Your answer must hold only the lines below from the line containing "let x := accSlot t row slot" through the line containing "let t := Fmt.a40.roundInt", each reproduced exactly.

The records section start

-- ==== Sys2Proof/Machine/TileMul.lean ====
section
/-! DEFINITION. The X and V words of tile cores (R43 to R56, R334, R345 to R350): the matrix sums, and the elementwise,
I24, conversion and quantisation words. -/

namespace Sys2Proof.Machine

/-! ## Slots (R44, R45, R334) -/

/-- Value and flag bits [45:40] of a slot as an A40 operation reads it, with whether it was uncorrectable. -/
structure Slot where
  val : Nat
  flags : Nat
  bad : Bool
  deriving DecidableEq, Repr

def readSlot (t : TileCore) (row slot : Nat) : Slot :=
  if accBad t row slot then { val := 0, flags := 0, bad := true }
  else
    let x := accSlot t row slot
    { val := x % 2 ^ 40, flags := x / 2 ^ 40 % 64, bad := false }

def deadFlag (b : Bool) : Nat := if b then 32 else 0

/-- Write a slot in the A40 reading. -/
def writeSlot (t : TileCore) (row slot val flags : Nat) : TileCore :=
  accPut t (rowAt row + 6 * slot) (leBytes 6 (val % 2 ^ 40 + 2 ^ 40 * (flags % 64)))

/-! ## Matrix sums (R53, R55) -/

/-- One K block of R53: the slot's new value and the flags raised. -/
def scaledBlock (p : Int) (sa sw c : Nat) : Nat × Nat :=
  let a := sx16Val sa
  let b := sx16Val sw
  let t := Fmt.a40.roundInt .rne false (p * ((a.1 * b.1 : Nat) : Int)) (a.2 + b.2)
  let r := Fmt.a40.add .rne c t.1
  (r.1, t.2 ||| r.2)

/-- The exact sum of finite products, as v * 2^e. -/
def finSum (l : List FVal) : Int × Int :=
  l.foldl (fun (a : Int × Int) x =>
    match x with
    | .fin n m e =>
      if m = 0 then a
      else
        let e0 := if a.2 < e then a.2 else e
        (a.1 * 2 ^ (a.2 - e0).toNat + scaled n m e e0, e0)
    | _ => a) (0, 0)

def FVal.isInf (neg : Bool) (x : FVal) : Bool := decide (x = .inf neg)

/-- A group of R55: its sum rounded into A40 with the flags raised. -/
def groupSum (l : List FVal) : Nat × Nat :=
  let pos := l.any (FVal.isInf false)
  let neg := l.any (FVal.isInf true)
  if l.any FVal.isNan || (pos && neg) then (Fmt.a40.nan, 1)
  else if pos then (Fmt.a40.infBits, 0)
  else if neg then (Fmt.a40.withSign true Fmt.a40.infBits, 0)
  else
    let v := finSum l
    Fmt.a40.roundInt .rne false v.1 v.2

/-- The group sums of R55 added in order into a slot's value. -/
def groupsInto (c : Nat) (products : List FVal) : Nat × Nat :=
  (List.range 8).foldl (fun (a : Nat × Nat) g =>
    let t := groupSum ((products.drop (8 * g)).take 8)
    let r := Fmt.a40.add .rne a.1 t.1
    (r.1, a.2 ||| t.2 ||| r.2)) (c, 0)

def dotInt (a w : List Int) : Int := (List.zipWith (fun x y => x * y) a w).foldl (fun x y => x + y) 0

/-! ## Activation rows and weight files -/

/-- What an X word takes for one output row: raw elements, whether any is poisoned, its scale. -/
structure ActRow where
  elems : List Nat
  bad : Bool
  sa : Nat
  deriving DecidableEq, Repr

/-- Raw elements of a format from bytes; a poisoned element reads as zero. -/
def rawElems (fmt n : Nat) (bs : List (Byte × Bool)) : List Nat :=
  (List.range n).map fun i =>
    if fmt = 1 then
      let b := bs.getD (i / 2) (0, false)
      if b.2 then 0 else b.1.toNat / 16 ^ (i % 2) % 16
    else if fmt = 0 then
      let b := bs.getD i (0, false)
      if b.2 then 0 else b.1.toNat
    else
      let l := bs.getD (2 * i) (0, false)
      let h := bs.getD (2 * i + 1) (0, false)
      if l.2 || h.2 then 0 else l.1.toNat + 256 * h.1.toNat
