-- ==== Sys2Proof/Machine/Dispatch.lean ====
section
/-! DEFINITION. The dispatch of every instruction to its meaning: one arm per row of the opcode table. -/

namespace Sys2Proof.Machine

The records section end

◆ Finished exercise:
    let x := accSlot t row slot
    { val := x % 2 ^ 40, flags := x / 2 ^ 40 % 64, bad := false }

def deadFlag (b : Bool) : Nat := if b then 32 else 0

/-- Write a slot in the A40 reading. -/
def writeSlot (t : TileCore) (row slot val flags : Nat) : TileCore :=
  accPut t (rowAt row + 6 * slot) (leBytes 6 (val % 2 ^ 40 + 2 ^ 40 * (flags % 64)))

/-! ## Matrix sums (R53, R55) -/

/-- One K block of R53: the slot's new value and the flags raised. -/
def scaledBlock (p : Int) (sa sw c : Nat) : Nat × Nat :=
  let a := sx16Val sa
  let b := sx16Val sw
  let t := Fmt.a40.roundInt .rne false (p * ((a.1 * b.1 : Nat) : Int)) (a.2 + b.2)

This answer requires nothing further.